Так, с недовольной миной на лице, она и мечется между кухней и гостиной. На кухне жарится картошка, а материнскую душу грызет беспокойство. А Хана, знай себе, звонко смеется, и смех ее – словно хрусталь, разлетающийся на мелкие осколки. Сколько в нем скрытого чувственного очарования! Кому, как не Софье Марковне, знать этот смех: сама на этом попалась – еще в те давние времена, когда таким же вот смехом обольщал ее искуситель Ицхак-Меир. А вот, наконец, и он сам – явился – не запылился…

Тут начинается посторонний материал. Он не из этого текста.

/-- NVAR (R208, R209, R249). The special-value record of an element takes the least FIRSTK of the three quires: R99 does not say
whose it is. (DESIGN CHOICE, log entry 71) -/
def tileNVAR (t : Tile) (w : Word128) (cut : Option Nat := none) : TRes :=
  let g := t.group (fld w 1 0 5)
  let q0 := t.regNat w 1 5
  let n := t.regNat w 1 9
  let tag := fld w 0 16 16
  let fmtd := fld w 2 16 16
  if !onlyFields w (rstatWord0 false true true) 0x1FFF_FFFF 0xFFFF_FFFF 0xFFFF_FFFF then .illegal 0x01
  else
    match Desc.ofNat fmtd with
    | none => .illegal 0x02
    | some d =>
      if d.bsize != 0 || d.esc then .illegal 0x0C
      else
        let eps := posit16Val (fld w 2 0 16)
        if eps == .nar || eps.isNeg then .illegal 0x0C
        else if n = 0 then .ok t [] []
        else if g.isFree then .illegal 0x07
        else if g.cols != 3 then .illegal 0x0C
        else if g.rows < q0 + n then .illegal 0x05
        else
          let bytes := (n * d.fmt.width + 7) / 8
          let vec (v : Nat) : TRec :=
            { addr := 0, base := 128 * v, fmtd := fmtd, desc := d, quse := 0, view := 0, qaddr := 0, rows := 1, cols := n, rstride := bytes,
              vrow0 := 0, vcol0 := 0, vrows := 1, vcols := n }
          let vs := [(0, fld w 3 0 16), (1, fld w 3 16 16), (2, fld w 1 13 16)].filter (fun p => p.2 != 0)
          if vs.any (fun p => basinSize < 128 * p.2 + bytes) then .illegal 0x05
          else
            let e := eps.frac?.getD ⟨0, 1⟩
            let rows := (List.range n).map (fun i =>
              let s := g.slot (q0 + i) 0
              let (a, b, c) := (t.slot s, t.slot (s + 1), t.slot (s + 2))
              (minK a.firstk (minK b.firstk c.firstk), nvarRow a b c (flag w 0 12) e))
            let els (j : Nat) : List OutEl := (cut.elim rows rows.take).zipIdx.map (fun p =>
              { r := 0, c := p.2, y := p.1.2.getD j (.v .nan), k := p.1.1 })
            let t1 := vs.foldl (fun t p => t.writeOutputs .rsu tag (vec p.2) (QRec.absent 0) {} (els p.1)) t
            .ok (if tag = 0 then t1 else t1.mapStep (fun s => s.joinFolds vs.length)) []
              (vs.map (fun p => ⟨1, 128 * p.2, 128 * p.2 + bytes⟩))

end Sys2Proof.Machine
end

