-- ==== Sys2Proof/Machine/Ops.lean ====
section
/-! DEFINITION. Named operations on the state: status codes (R13), reads and writes of its numbered parts, who owns which resource
(R32 to R36), interrupts (R546, R547), and free values. -/

namespace Sys2Proof.Machine

/-! ### Status codes (R13) -/

def stOk : Word16 := 0x0000
def stBadOpcode : Word16 := 0x0001
def stBadLength : Word16 := 0x0002
def stBadAlign : Word16 := 0x0003
def stBadQueue : Word16 := 0x0004
def stBadSync : Word16 := 0x0005
def stNotPermitted : Word16 := 0x0006
def stBusy : Word16 := 0x0007
def stConflict : Word16 := 0x0008
def stBusError : Word16 := 0x0010
def stUncorrectable : Word16 := 0x0011
def stLinkDown : Word16 := 0x0012
def stReplay : Word16 := 0x0013
def stTimeout : Word16 := 0x0014
def stNumericFlag : Word16 := 0x0020
def stPreempted : Word16 := 0x0030
def stAborted : Word16 := 0x0031

/-- ST_OK or ST_NUMERIC_FLAG: a packet that counts as completed well (R310, R313). -/
def goodStatus (st : Word16) : Bool := st == stOk || st == stNumericFlag

/-- 64-bit error counts saturate (R369, R422). -/
def satInc (v : BitVec 64) : BitVec 64 := if v = BitVec.allOnes 64 then v else v + 1

/-! ### Numbered parts -/

namespace State

def tile (s : State) (i : Nat) : Tile := SMap.get {} s.tiles i
def setTile (s : State) (i : Nat) (t : Tile) : State := { s with tiles := SMap.set {} s.tiles i t }
def modTile (s : State) (i : Nat) (f : Tile → Tile) : State := s.setTile i (f (s.tile i))
def part (s : State) (i : Nat) : Part := SMap.get {} s.parts i
def setPart (s : State) (i : Nat) (p : Part) : State := { s with parts := SMap.set {} s.parts i p }
def func (s : State) (i : Nat) : Func := SMap.get {} s.funcs i
def setFunc (s : State) (i : Nat) (f : Func) : State := { s with funcs := SMap.set {} s.funcs i f }
def modFunc (s : State) (i : Nat) (f : Func → Func) : State := s.setFunc i (f (s.func i))
def queue (s : State) (i : Nat) : Queue := SMap.get {} s.queues i
def setQueue (s : State) (i : Nat) (q : Queue) : State := { s with queues := SMap.set {} s.queues i q }
def modQueue (s : State) (i : Nat) (f : Queue → Queue) : State := s.setQueue i (f (s.queue i))
def counter (s : State) (i : Nat) : BitVec 64 := SMap.get 0 s.sync i
def setCounter (s : State) (i : Nat) (v : BitVec 64) : State := { s with sync := SMap.set 0 s.sync i v }
def slot (s : State) (i : Nat) : Slot := SMap.get {} s.slots i
def setSlot (s : State) (i : Nat) (v : Slot) : State := { s with slots := SMap.set {} s.slots i v }
def chan (s : State) (i : Nat) : Chan := SMap.get {} s.chans i
def setChan (s : State) (i : Nat) (c : Chan) : State := { s with chans := SMap.set {} s.chans i c }
def modChan (s : State) (i : Nat) (f : Chan → Chan) : State := s.setChan i (f (s.chan i))
def link (s : State) (i : Nat) : Link := SMap.get {} s.links i
def setLink (s : State) (i : Nat) (l : Link) : State := { s with links := SMap.set {} s.links i l }
def modLink (s : State) (i : Nat) (f : Link → Link) : State := s.setLink i (f (s.link i))
def comm (s : State) (i : Nat) : Option Comm := SMap.get none s.comms i
def setComm (s : State) (i : Nat) (c : Option Comm) : State := { s with comms := SMap.set none s.comms i c }
def pageOwner (s : State) (p : Nat) : Option Nat := SMap.get none s.dbOwner p

/-- Entry `i` of die `d`'s Channel Scale Table; an entry nobody wrote holds its reset value (R151). -/
def cstReset : BitVec 64 := 0x0000_0000_8000_4000
def cstEntry (s : State) (die i : Nat) : BitVec 64 := SMap.get cstReset s.cst (die * 131072 + i)
def setCstEntry (s : State) (die i : Nat) (v : BitVec 64) : State :=
  { s with cst := SMap.set cstReset s.cst (die * 131072 + i) v }

/-- Change the packets of one identity. -/
def modPacket (s : State) (q : Nat) (seq : BitVec 32) (f : Packet → Packet) : State :=
  { s with packets := s.packets.map (fun p => if p.queue = q ∧ p.seq = seq then f p else p) }
def packet? (s : State) (q : Nat) (seq : BitVec 32) : Option Packet := s.packets.find? (fun p => p.queue == q && p.seq == seq)
def modLaunch (s : State) (q : Nat) (seq : BitVec 32) (f : Launch → Launch) : State :=
  { s with launches := s.launches.map (fun l => if l.queue = q ∧ l.seq = seq then f l else l) }
def launch? (s : State) (q : Nat) (seq : BitVec 32) : Option Launch :=
  s.launches.find? (fun l => l.queue == q && l.seq == seq)

/-- The next free value of the model's own counter. -/
def draw (s : State) : Nat × State := (Config.free s.draws, { s with draws := s.draws + 1 })

/-- The device serves commands: brought up to BOOTSTAGE 0x6 or in recovery, not failed (R496, R604), and no reset under way (R598). -/
def live (s : State) : Bool := (s.boot.stage == 6 || s.boot.stage == 0xE) && !s.boot.failed && s.boot.resetDue.isNone

/-- The links are in service: from the end of BOOTSTAGE 0x4 on, which enables them (R604). -/
def linksUp (s : State) : Bool :=
  decide (5 ≤ s.boot.stage.toNat) && s.boot.stage != 0xF && !s.boot.failed && s.boot.resetDue.isNone

/-- Firmware runs and the management ports answer: BOOTSTAGE 0x2 or later (R553, R601). -/
def firmware (s : State) : Bool := decide (2 ≤ s.boot.stage.toNat) && s.boot.stage != 0xF

end State

/-- A command that happens only while the device serves commands; otherwise it is an event that does not occur. -/
def State.run (s : State) (f : State → State) : Host.Outcome State Fault Refusal := .next (if s.live then f s else s)

/-- An event on a link, which happens from bring-up stage 0x5 on (R404, R604). -/
def State.runLinks (s : State) (f : State → State) : Host.Outcome State Fault Refusal := .next (if s.linksUp then f s else s)

/-- A command whose condition does not hold in the state is an event that does not occur. (DESIGN CHOICE, log entry 18) -/
def State.when (s : State) (c : Bool) (f : State → State) : State := if c then f s else s

/-! ### Ownership (R32, R33) -/

/-- Bit `i` of a granule bitmap. -/
def bitOf {n : Nat} (v : BitVec n) (i : Nat) : Bool := v.getLsbD i

def Part.hasTile (p : Part) (t : Nat) : Bool := bitOf p.tblk (t / 16)
def Part.hasSync (p : Part) (i : Nat) : Bool := decide (i < 32768) && bitOf p.syncgrp (i / 1024)
def Part.hasSlot (p : Part) (i : Nat) : Bool := decide (i < 256) && bitOf p.slotgrp (i / 16)
def Part.hasComm (p : Part) (i : Nat) : Bool := decide (i < 256) && bitOf p.commgrp (i / 16)
def Part.hasEngine (p : Part) (i : Nat) : Bool := decide (i < 32) && bitOf p.sluice i
def Part.hasCst (p : Part) (die i : Nat) : Bool := decide (i < 131072) && bitOf (p.cst.getD die 0) (i / 8192)
def Part.hasPage (p : Part) (g : Nat) : Bool := decide (g < 32) && bitOf p.dbpage g

/-- The partition whose granule holds something. -/
def State.ownerOf (s : State) (has : Part → Bool) : Option Nat := (s.parts.find? (fun e => e.2.held && has e.2)).map (·.1)

/-- The functions bound to a partition, the PF first. -/
def State.boundFuncs (s : State) (p : Nat) : List Nat := (s.funcs.filter (fun e => e.2.bound == some p)).map (·.1)

/-- A physical tile's die (R5). -/
def dieOf (t : Nat) : Nat := t / 64
/-- The logical tiles of a partition (R30). -/
def Part.count (p : Part) : Nat := p.bind.length

/-! ### Interrupts (R546, R547) -/

/-- Put a number into an ascending list, once. -/
def insAsc (x : Nat) : List Nat → List Nat
  | [] => [x]
  | y :: l => if x < y then x :: y :: l else if x = y then y :: l else y :: insAsc x l

/-- Vectors of a function (R546). -/
def vectorsOf (fn : Nat) : Nat := if fn = 0 then 128 else 30

/-- Raise a vector: one message, or the pending bit while it is masked or the function may not issue requests (R536, R546). -/
def Func.raise (f : Func) (v : Nat) : Func :=
  if f.vecOpen.contains v && f.bme then { f with sent := v :: f.sent }
  else { f with pba := insAsc v f.pba }

def State.raise (s : State) (fn v : Nat) : State := s.modFunc fn (·.raise v)

/-- A status bit of IRQ_STATUS becomes 1; vector 1 is raised where its enable bit is 1 (R547). -/
def Func.setIrq (f : Func) (b : Nat) : Func :=
  let g := { f with irqStatus := f.irqStatus ||| BitVec.ofNat 3 (2 ^ b) }
  if bitOf f.irqEnable b then g.raise 1 else g

/-- GLB_BADACCESS takes an access while it holds none (R539, R543). -/
def Func.badAcc (f : Func) (offset kind : Nat) : Func :=
  match f.badAccess with
  | some _ => f
  | none => { f with badAccess := some (BitVec.ofNat 24 offset, BitVec.ofNat 2 kind),
                     badOld := (BitVec.ofNat 24 offset, BitVec.ofNat 2 kind) }

end Sys2Proof.Machine
end

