/-- The Cascade half takes one flit from the receive buffer, which frees its credit (R398, R414): the oldest of a channel that is not
`busy`. The packet that it ends, if it ends one. -/
def Link.takeFlit (l : Link) (busy : Nat → Bool) : Option (Link × Option (Nat × List Byte)) :=
  match l.rxbuf.findIdx? (fun f => !busy f.vc) with
  | none => none
  | some i =>
    match l.rxbuf[i]? with
    | none => none
    | some f =>
      let whole := if f.sop then f.data else SMap.get [] l.parts f.vc ++ f.data
      let l1 := { l with rxbuf := l.rxbuf.eraseIdx i, freed := l.freed.set f.vc ((l.freed.getD f.vc 0 + 1) % 256),
                         parts := SMap.set [] l.parts f.vc (if f.eop then [] else whole) }
      some (l1, if f.eop then some (f.vc, whole) else none)

/-! ### States -/

/-- The link becomes ACTIVE: from CONFIG with 256 credits a channel, of which unacknowledged flits that are sent again hold theirs
(R414), and with counts that start anew; then the replay (R418), and what waits. -/
def Link.activate (l : Link) : Link :=
  let l1 := if l.st = .config then
      { l with credits := (List.range 8).map (fun v => 256 - (l.replay.filter (fun f => f.vc == v)).length),
               crSeen := List.replicate 8 0, freed := List.replicate 8 0, retrain := false } else l
  { l1 with st := .active, cause := 0 }.resendAll.pump

/-- What DOWN and DISABLED leave of a link: accepted flits, which go on (R419), the lanes that have failed and the width, which only
RETRAIN tests again (R410, R411), and the counters. Nothing is held for the peer any more, and numbering begins anew. -/
def Link.off (l : Link) (st : LState) (cause : Nat) : Link :=
  { st := st, cause := cause, rx := l.rx, tx := l.tx, taps := l.taps, mcount := l.mcount, beat := l.beat, planes := l.planes, peer := l.peer,
    peerV := l.peerV, peerLink := l.peerLink, peerHalf := l.peerHalf, peerBeat := l.peerBeat, peerCount := l.peerCount,
    crcErrs := l.crcErrs, replays := l.replays, fecs := l.fecs, corrupt := l.corrupt, rxbuf := l.rxbuf, parts := l.parts, sent := l.sent }

def presetTaps : List (List Int) := List.replicate 9 [0, 0, -4, 40, -8]

/-- DETECT (R404). ENABLE keeps the lanes that have failed and half width; RETRAIN tests lanes, spare role and width again (R410, R411,
R421), and the old width stands until the lanes have aligned. -/
def Link.detect (l : Link) (again : Bool) : Link :=
  let lanes (r : Lanes) : Lanes := if again then { half := r.half } else r
  { l with st := .detect, cause := 0, marks := [], planes := [], cfgSeen := false, cfgAcked := false, cfgSent := false, cfgAnswered := false,
           spreq := none, spOwn := false, spack := none, rxSwitch := none, sweep := none, resend := 0, episodes := 0, resendTo := none,
           aligned := false, resumed := false, disabling := false, retrain := l.retrain || again, rx := lanes l.rx, tx := lanes l.tx }
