-- ==== Sys2Proof/Machine/Launch.lean ====
section
/-! DEFINITION. Kernel launches: validation (R267, R268, R315, R332), start (R269, R311), completion with status and digest records
(R101, R270, R474 to R476), the launch limit (R315), and the packets SYNC_WAIT and DIGEST_MARK (R317). -/

namespace Sys2Proof.Machine

/-! ### Validation -/

/-- The header of a kernel binary (R267), as its 16 words. -/
abbrev KHdr := List Nat

def khMasks : List Nat :=
  [m32, 0xFFFF, m32, 0x1FF, m32, 0xFFF, 0x7F_FFFF, 0x1FFF, m32, 0x1_FFFF, 0x7F_FFFF, 0x7_FFFF, 0, 0, 0, 0]

def kNltile (h : KHdr) : Nat := word h 3 % 512
def kNinstr (h : KHdr) : Nat := word h 5 % 4096
def kArgdst (h : KHdr) : Nat := word h 6
def kArglen (h : KHdr) : Nat := word h 7
def kDatalen (h : KHdr) : Nat := word h 9
def kDatadst (h : KHdr) : Nat := word h 10
def kAux (h : KHdr) : Nat := word h 11

/-- Where the batch table of a launch begins (R332). -/
def batchBase (h : KHdr) : Nat := (kArgdst h + kArglen h + 127) / 128 * 128

/-- Two ranges share a byte; an empty one shares none. -/
def meets (a n b m : Nat) : Bool := n != 0 && m != 0 && decide (a < b + m) && decide (b < a + n)

namespace State

/-- The tiles a launch of `n` logical tiles runs on. -/
def tilesOf (s : State) (part n : Nat) : List Nat := (s.part part).bind.take n

/-- Space 0 or 4, and open to the agent (R315). -/
def readable (s : State) (a : Agent) (da n : Nat) (write : Bool) : Bool :=
  (daSpace da == 0 || daSpace da == 4) && s.allowed a da n write

/-- Checks of the binary header in the order of R14 (R268). -/
def headerStatus (s : State) (part : Nat) (h : KHdr) : Word16 :=
  firstFail [
    (!withinMasks h khMasks || word h 0 != 0x4B4E_4C42 || word h 1 != 1, stBadOpcode),
    (word h 4 % 16 != 0 || kArgdst h % 128 != 0 || kDatadst h % 128 != 0, stBadAlign),
    (decide (256 < kNltile h) || kNltile h == 0 || kNinstr h == 0 || decide (2048 < kNinstr h) || decide (4096 < kArglen h)
      || decide (65536 < kDatalen h) || kAux h % 1024 != 0 || decide (224 * 1024 < kAux h)
      || decide (basinSize < kArgdst h + kArglen h) || decide (basinSize < kDatadst h + kDatalen h), stBadLength),
    (decide ((s.part part).count < kNltile h) || (word h 2 != 0 && word h 2 != s.jet.version.toNat)
      || (s.tilesOf part (kNltile h)).any (fun t => decide (224 * 1024 < kAux h + (s.tile t).sampler.samplen)), stConflict)]

/-- Checks of the slot list in the order of R14 (R332). -/
def slotStatus (s : State) (part : Nat) (h : KHdr) (adv : Nat) (slots : List Nat) : Word16 :=
  let b := batchBase h
  let n := 64 * slots.length
  firstFail [
    (slots.any (fun i => !(s.part part).hasSlot i), stNotPermitted),
    (n != 0 && (decide (basinSize < b + n) || meets b n (kDatadst h) (kDatalen h) || meets b n (kArgdst h) (kArglen h)), stBadLength),
    (slots.any (fun i => decide ((s.slot i).maxpos.toNat < (s.slot i).pos.toNat + adv)), stBadLength),
    (slots.any (fun i => !(s.slot i).active || decide (1 < slots.count i)), stConflict)]

/-- Checks of addresses in the order of R14 (R315). -/
def addressStatus (s : State) (a : Agent) (ws : List Nat) (h : KHdr) : Word16 :=
  let bin := addr48 ws 4
  let ns := addr48 ws 8
  firstFail [
    (!s.readable a (bin + word h 4) (16 * kNinstr h) false
      || (kDatalen h != 0 && !s.readable a (bin + word h 8) (kDatalen h) false)
      || (kArglen h != 0 && !s.readable a (addr48 ws 6) (kArglen h) false)
      || (ns != 0 && !s.readable a ns (32 * kNltile h) true), stNotPermitted),
    (bin % 64 != 0 || ns % 32 != 0, stBadAlign)]

/-- Allowed bits of a KERNEL_LAUNCH packet. -/
def launchMasks : List Nat :=
  [0x7FF, m32, 0x7FFF, m32, m32, 0xFFFF, m32, 0xFFFF, m32, 0xFFFF, 7, 0xFFFF_01FF, m32, 0xFFFF, 0xFF_FFFF, 0]

/-- The checks without which the header cannot be read: reserved fields and SLOTCNT's range, the header's readability. -/
def launchFields (s : State) (a : Agent) (p : Packet) : Word16 :=
  firstFail [(!headerOk p.words || !withinMasks p.words launchMasks || decide (256 < word p.words 11 % 512), stBadOpcode),
    (!s.readable a (addr48 p.words 4) 64 false, stNotPermitted)]

/-- A validated launch waits for its tiles (R311). -/
def addLaunch (s : State) (p : Packet) (part fn : Nat) (h : KHdr) (slots : List Nat) : State :=
  let ws := p.words
  let l : Launch :=
    { queue := p.queue, seq := p.seq, part := part, fn := fn, nltile := kNltile h, binaddr := addr48 ws 4, codeoff := word h 4,
      ninstr := kNinstr h, argdst := kArgdst h, arglen := kArglen h, argaddr := addr48 ws 6, dataoff := word h 8,
      datalen := kDatalen h, datadst := kDatadst h, auxdem := kAux h, nsaddr := addr48 ws 8, mode := BitVec.ofNat 32 (word ws 10),
      slots := slots, adv := word ws 11 / 65536, ltimeout := word ws 14, usertag := word ws 1, words := ws }
  { (s.modPacket p.queue p.seq (fun p => { p with work := .launch })) with launches := s.launches ++ [l] }

/-- A read for a packet that failed: a bus error is reissued up to three times (R315), another failure is final. -/
def headerReadFails (s : State) (p : Packet) (a : Agent) (da n tries : Nat) (w : Why) : State :=
  match w with
  | .status st =>
    if st = stBusError then
      (if 3 ≤ tries then s.finish p.queue p.seq stBusError 0
       else s.modPacket p.queue p.seq (fun p => { p with work := .reread tries }))
    else (s.reportRead a da n (some (p.queue, p.seq)) 0).finish p.queue p.seq st 0
  | .held => s

/-- The first of two results of validation in the order of R14; ST_OK is none. -/
def sooner (a b : Word16) : Word16 := firstFail [(a != stOk, a), (b != stOk, b)]

/-- Validation of a KERNEL_LAUNCH: the header of R268, the slot list of R332, then the addresses and lengths of R315; the object of SIG,
which no stage of R315 names, takes its place in R14's order beside the stage that fails. (DEDUCED, log entry 25) -/
def validateLaunch (s : State) (p : Packet) (tries : Nat) : State :=
  let fn := (s.queue p.queue).owner
  let a : Agent := { part := s.queuePart p.queue, fn := fn }
  let ws := p.words
  let n := word ws 11 % 512
  let list := addr48 ws 12
  let sig := firstFail (s.headerChecks p)
  let reject (s : State) (st : Word16) : State := s.finish p.queue p.seq (sooner sig st) 0
  match s.launchFields a p with
  | 0 =>
    match s.load a (addr48 ws 4) 64 with
    | .error w => if sig != stOk then reject s stOk else s.headerReadFails p a (addr48 ws 4) 64 tries w
    | .ok (s1, hb) =>
      let h := bytesWords 16 hb
      let st := s1.headerStatus a.part h
      if st != stOk then reject s1 st
      else if n != 0 && !s1.readable a list n false then reject s1 stNotPermitted
      else
        match (if n = 0 then Except.ok (s1, []) else s1.load a list n) with
        | .error w => if sig != stOk then reject s1 stOk else s1.headerReadFails p a list n tries w
        | .ok (s2, lb) =>
          let slots := lb.map (·.toNat)
          let st2 := s2.slotStatus a.part h (word ws 11 / 65536) slots
          let st3 := s2.addressStatus a ws h
          if st2 != stOk then reject s2 st2
          else if st3 != stOk || sig != stOk then reject s2 st3
          else s2.addLaunch p a.part fn h slots
  | st => reject s st

end State

/-- KERNEL_LAUNCH. -/
def execKernelLaunch (queue : Nat) (seq : BitVec 32) (s : State) : Host.Outcome State Fault Refusal :=
  s.run (fun s =>
    match s.frontPacket queue seq 1 with
    | some p => s.validateLaunch p 0
    | none => s)

/-! ### Start (R269, R311, R332) -/

/-- A slot record as a launch sees it in its batch table (R330, R332). -/
def Slot.words (r : Slot) : List Nat :=
  [r.active.toNat, r.seqid.toNat % 2 ^ 32, r.seqid.toNat / 2 ^ 32, r.pos.toNat, r.maxpos.toNat, r.stateaddr.toNat % 2 ^ 32,
   r.stateaddr.toNat / 2 ^ 32, r.ssync.toNat + r.ssyncv.toNat * 2 ^ 15, r.launches.toNat]
  ++ (r.user.map (·.toNat)).take 7 ++ List.replicate (7 - r.user.length) 0

/-- Device address of offset 0 of a logical tile's memory (R273, R274). -/
def tileAddr (space ltile : Nat) : Nat := space * 2 ^ 44 + 2 ^ 43 + ltile * 2 ^ 24

/-- The sequencer state of a tile at launch start (R269). The tile's memories, repair fields and sampling buffer stay; a sampling
setting that waited takes effect (R565). -/
def Tile.started (t : Tile) (part ltile nltile a3 a7 : Nat) (mode : BitVec 32) (aux : Nat) (code : SMap Word128) (ninstr : Nat) :
    Tile :=
  let regs : SMap Addr48 := [(1, ltile), (2, nltile), (3, a3), (4, tileAddr 1 ltile), (5, tileAddr 2 ltile),
    (6, tileAddr 3 ltile), (7, a7)].foldl (fun m p => SMap.set 0 m p.1 (BitVec.ofNat 48 p.2)) []
  let smp := match t.sampler.next with
    | some (e, p) => { t.sampler with event := e, period := p, next := none }
    | none => t.sampler
  Tile.setMark
  { basin := t.basin, aux := t.aux, cistern := t.cistern, badBasin := t.badBasin, badAux := t.badAux, badSlots := t.badSlots,
    repair := t.repair, arrayOn := t.arrayOn, stopped := t.stopped, bgen := t.bgen, sampler := smp, running := true, part := part,
    ltile := ltile, mode := mode, auxDemand := aux, code := code, ninstr := ninstr, aregs := regs, steps := [{ num := 0 }] }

Да, этот еврей тоже не помолодел, зрение его ослабло, да и ростом он не сделался выше, хотя и сохранил прежнюю живость характера. К удивлению всех, в последние, далеко не сладкие годы, именно старый пекарь Шульберг, проживший всю жизнь под каблуком своей властной жены, неожиданно проявил энергию и силу. Хороший специалист своего дела, человек прямой и неглупый, он стал для многих опорой и советником. И если обычно дочери тянутся к матери, то здесь, у Шульбергов, все оказалось наоборот. Взрослея, Хана находила утешение и понимание не у категоричной Софьи Марковны, а у спокойного и немногословного отца. Именно ему, когда мамы не было дома, Хана зачитывала выдержки из писем Шоэля. Кстати говоря, Ицхак-Меир отнюдь не поддерживает планы Софьи Марковны относительно завидного жениха Миши Бернштейна.
– А, вот и солдат вернулся! – широко улыбается он Шоэлю и протягивает ему жесткую рабочую руку. Шоэль тотчас же поднимается и, слегка прихрамывая, идет навстречу старому пекарю. Ицхак-Меир заметно взволнован:
– Дорогой гость в доме! Соня, поставь-ка на стол вишневку!
Приготовление наливок, как известно – хозяйкино дело, хозяйкина гордость. На полках в чулане стоят бутылки вишневки первой и второй перегонки. В честь гостя поставлена бутылка «первача». Все садятся за стол, глава семьи наполняет рюмки. На тарелке уложена разрезанная на кусочки селедка с кольцами лука, заправленная подсолнечным маслом и острым уксусом. Ицхак-Меир произносит с несколько преувеличенной, в духе того времени, торжественностью:
– Выпьем за нашего гостя, прибывшего из Красной армии и принесшего нам революцию. Вся семья Шульбергов приветствует тебя, дорогой наш человек!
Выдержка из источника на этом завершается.